*Work task*
As the lines appear below, please set them down exactly, starting at the first and finishing with the one containing "PORT_RETURNED with the".

━━━━━ Records to use

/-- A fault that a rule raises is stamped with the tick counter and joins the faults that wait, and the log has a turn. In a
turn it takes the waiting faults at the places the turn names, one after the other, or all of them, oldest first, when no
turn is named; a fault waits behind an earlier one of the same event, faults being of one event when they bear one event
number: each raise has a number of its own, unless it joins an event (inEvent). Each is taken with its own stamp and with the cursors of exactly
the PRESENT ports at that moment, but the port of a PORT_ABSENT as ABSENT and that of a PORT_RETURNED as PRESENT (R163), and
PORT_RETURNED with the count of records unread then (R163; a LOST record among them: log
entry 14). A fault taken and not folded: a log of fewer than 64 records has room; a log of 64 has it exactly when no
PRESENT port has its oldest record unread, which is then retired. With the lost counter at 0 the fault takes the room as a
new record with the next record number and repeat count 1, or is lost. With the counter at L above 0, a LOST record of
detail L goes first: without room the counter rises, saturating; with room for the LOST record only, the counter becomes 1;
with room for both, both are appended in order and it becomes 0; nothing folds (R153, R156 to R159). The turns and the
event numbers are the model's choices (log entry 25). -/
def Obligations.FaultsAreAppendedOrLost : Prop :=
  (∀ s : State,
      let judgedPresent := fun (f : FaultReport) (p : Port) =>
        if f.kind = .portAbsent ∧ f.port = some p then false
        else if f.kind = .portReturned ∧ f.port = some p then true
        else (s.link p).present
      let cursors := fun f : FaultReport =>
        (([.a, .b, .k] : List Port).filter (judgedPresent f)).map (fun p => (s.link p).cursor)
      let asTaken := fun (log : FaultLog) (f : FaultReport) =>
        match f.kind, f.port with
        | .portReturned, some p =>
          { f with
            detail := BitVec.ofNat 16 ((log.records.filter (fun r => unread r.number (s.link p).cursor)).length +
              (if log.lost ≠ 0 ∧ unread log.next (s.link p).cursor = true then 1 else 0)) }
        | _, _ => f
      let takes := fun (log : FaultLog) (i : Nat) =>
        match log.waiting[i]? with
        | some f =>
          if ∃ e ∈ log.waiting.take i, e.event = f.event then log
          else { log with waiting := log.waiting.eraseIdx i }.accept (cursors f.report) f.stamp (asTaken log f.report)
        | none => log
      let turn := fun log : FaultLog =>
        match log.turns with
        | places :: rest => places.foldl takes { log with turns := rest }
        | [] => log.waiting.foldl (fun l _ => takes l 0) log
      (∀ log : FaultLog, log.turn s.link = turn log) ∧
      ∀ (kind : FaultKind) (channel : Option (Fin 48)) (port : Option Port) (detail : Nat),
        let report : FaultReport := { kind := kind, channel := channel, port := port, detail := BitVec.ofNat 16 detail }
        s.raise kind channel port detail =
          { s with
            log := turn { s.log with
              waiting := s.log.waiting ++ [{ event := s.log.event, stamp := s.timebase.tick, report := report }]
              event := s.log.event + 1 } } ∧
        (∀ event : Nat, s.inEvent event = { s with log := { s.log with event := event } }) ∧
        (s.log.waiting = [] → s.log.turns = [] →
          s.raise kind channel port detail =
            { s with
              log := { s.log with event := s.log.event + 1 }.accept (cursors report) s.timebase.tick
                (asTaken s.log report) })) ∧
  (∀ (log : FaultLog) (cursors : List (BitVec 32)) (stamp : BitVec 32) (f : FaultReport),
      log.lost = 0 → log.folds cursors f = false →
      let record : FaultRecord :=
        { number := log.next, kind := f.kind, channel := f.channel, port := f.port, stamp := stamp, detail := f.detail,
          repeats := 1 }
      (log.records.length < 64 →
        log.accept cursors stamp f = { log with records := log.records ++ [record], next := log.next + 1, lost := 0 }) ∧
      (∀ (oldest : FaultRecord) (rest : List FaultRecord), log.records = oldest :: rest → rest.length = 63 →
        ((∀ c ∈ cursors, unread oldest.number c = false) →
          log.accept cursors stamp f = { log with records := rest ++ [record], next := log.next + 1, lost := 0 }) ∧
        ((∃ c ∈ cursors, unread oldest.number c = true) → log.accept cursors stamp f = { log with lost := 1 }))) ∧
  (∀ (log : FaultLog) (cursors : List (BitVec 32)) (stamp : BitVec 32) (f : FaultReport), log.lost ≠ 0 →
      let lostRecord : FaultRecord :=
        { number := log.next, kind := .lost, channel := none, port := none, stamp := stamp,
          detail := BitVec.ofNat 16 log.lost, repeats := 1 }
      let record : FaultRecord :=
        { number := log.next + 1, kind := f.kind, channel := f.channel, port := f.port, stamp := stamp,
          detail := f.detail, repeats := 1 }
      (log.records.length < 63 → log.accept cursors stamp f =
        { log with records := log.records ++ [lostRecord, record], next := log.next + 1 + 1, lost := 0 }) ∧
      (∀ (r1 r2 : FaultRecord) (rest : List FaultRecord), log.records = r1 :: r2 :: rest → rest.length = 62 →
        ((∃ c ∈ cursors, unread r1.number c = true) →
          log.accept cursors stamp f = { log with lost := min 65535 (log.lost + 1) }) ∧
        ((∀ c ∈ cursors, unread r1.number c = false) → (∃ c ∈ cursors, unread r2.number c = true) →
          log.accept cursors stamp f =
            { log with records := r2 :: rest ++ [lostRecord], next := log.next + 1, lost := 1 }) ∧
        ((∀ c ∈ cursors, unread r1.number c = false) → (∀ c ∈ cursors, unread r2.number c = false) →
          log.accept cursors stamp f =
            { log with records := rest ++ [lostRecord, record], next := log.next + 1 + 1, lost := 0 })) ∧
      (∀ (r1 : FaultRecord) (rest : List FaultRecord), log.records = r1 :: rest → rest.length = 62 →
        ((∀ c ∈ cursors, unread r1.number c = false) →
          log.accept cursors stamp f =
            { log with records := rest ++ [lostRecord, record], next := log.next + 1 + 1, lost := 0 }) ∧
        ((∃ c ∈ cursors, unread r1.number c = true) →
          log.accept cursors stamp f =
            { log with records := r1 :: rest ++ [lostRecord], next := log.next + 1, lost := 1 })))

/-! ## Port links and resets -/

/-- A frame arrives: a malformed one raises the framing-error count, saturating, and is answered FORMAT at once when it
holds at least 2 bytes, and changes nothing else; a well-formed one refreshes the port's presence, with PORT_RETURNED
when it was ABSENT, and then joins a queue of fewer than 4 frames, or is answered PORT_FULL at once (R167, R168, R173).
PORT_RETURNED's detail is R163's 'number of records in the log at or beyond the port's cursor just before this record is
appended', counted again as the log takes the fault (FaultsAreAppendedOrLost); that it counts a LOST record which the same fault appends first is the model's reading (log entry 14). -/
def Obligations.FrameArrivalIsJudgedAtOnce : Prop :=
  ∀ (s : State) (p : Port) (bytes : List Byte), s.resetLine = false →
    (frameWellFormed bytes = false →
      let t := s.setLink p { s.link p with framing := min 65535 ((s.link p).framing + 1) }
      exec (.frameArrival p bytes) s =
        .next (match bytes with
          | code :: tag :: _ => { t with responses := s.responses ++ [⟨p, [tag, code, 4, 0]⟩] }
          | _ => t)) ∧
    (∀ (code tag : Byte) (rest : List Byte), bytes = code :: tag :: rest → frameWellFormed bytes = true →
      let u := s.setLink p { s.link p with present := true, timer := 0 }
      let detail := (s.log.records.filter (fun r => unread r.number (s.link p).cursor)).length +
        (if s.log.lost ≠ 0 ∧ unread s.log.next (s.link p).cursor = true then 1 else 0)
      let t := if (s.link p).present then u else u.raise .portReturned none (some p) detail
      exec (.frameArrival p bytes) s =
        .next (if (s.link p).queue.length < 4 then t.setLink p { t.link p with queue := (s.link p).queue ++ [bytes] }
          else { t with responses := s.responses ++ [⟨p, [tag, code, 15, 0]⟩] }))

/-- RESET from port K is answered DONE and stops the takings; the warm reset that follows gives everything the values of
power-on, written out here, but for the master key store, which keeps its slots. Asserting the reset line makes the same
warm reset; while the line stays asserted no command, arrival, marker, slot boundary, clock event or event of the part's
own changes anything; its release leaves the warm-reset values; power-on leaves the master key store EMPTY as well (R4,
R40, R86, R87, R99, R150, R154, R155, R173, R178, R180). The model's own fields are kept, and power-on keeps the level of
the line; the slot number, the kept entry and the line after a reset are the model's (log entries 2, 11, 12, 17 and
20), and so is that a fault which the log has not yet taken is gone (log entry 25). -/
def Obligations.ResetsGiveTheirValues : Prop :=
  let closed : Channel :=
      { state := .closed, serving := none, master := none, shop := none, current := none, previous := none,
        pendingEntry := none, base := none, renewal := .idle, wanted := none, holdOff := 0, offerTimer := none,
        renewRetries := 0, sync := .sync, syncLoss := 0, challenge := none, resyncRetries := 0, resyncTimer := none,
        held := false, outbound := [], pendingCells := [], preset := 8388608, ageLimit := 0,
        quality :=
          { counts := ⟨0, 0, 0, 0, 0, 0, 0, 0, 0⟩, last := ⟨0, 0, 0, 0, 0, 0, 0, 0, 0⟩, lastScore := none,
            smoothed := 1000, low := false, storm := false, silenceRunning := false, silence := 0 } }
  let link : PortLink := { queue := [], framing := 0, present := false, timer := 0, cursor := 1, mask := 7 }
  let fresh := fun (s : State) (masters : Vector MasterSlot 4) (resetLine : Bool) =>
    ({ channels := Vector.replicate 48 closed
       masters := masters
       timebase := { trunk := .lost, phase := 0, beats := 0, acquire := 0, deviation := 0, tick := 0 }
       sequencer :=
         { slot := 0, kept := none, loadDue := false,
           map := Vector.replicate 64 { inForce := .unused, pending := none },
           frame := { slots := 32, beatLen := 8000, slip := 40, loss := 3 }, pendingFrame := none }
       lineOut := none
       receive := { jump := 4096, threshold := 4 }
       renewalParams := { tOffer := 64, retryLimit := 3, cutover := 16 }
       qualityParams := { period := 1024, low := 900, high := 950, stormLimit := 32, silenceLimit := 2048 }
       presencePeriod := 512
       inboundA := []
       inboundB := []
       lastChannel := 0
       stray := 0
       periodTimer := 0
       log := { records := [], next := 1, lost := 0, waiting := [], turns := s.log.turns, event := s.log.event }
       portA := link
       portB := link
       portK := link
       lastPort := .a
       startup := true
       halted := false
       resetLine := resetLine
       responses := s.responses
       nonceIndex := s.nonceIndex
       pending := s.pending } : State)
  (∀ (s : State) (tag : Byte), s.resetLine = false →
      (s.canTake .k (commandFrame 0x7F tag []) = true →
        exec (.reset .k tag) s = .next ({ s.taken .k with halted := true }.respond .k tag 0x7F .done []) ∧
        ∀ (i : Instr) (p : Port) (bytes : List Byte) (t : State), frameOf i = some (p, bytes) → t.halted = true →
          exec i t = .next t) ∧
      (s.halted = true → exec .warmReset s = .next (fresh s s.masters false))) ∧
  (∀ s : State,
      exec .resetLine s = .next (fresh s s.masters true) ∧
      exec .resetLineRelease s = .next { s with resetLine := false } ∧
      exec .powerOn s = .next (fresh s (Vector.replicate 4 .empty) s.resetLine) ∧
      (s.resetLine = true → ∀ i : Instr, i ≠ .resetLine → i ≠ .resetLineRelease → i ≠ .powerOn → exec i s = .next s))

━━━━━━━━━━

*Result of the exercise*
/-- A fault that a rule raises is stamped with the tick counter and joins the faults that wait, and the log has a turn. In a
turn it takes the waiting faults at the places the turn names, one after the other, or all of them, oldest first, when no
turn is named; a fault waits behind an earlier one of the same event, faults being of one event when they bear one event
number: each raise has a number of its own, unless it joins an event (inEvent). Each is taken with its own stamp and with the cursors of exactly
the PRESENT ports at that moment, but the port of a PORT_ABSENT as ABSENT and that of a PORT_RETURNED as PRESENT (R163), and
PORT_RETURNED with the count of records unread then (R163; a LOST record among them: log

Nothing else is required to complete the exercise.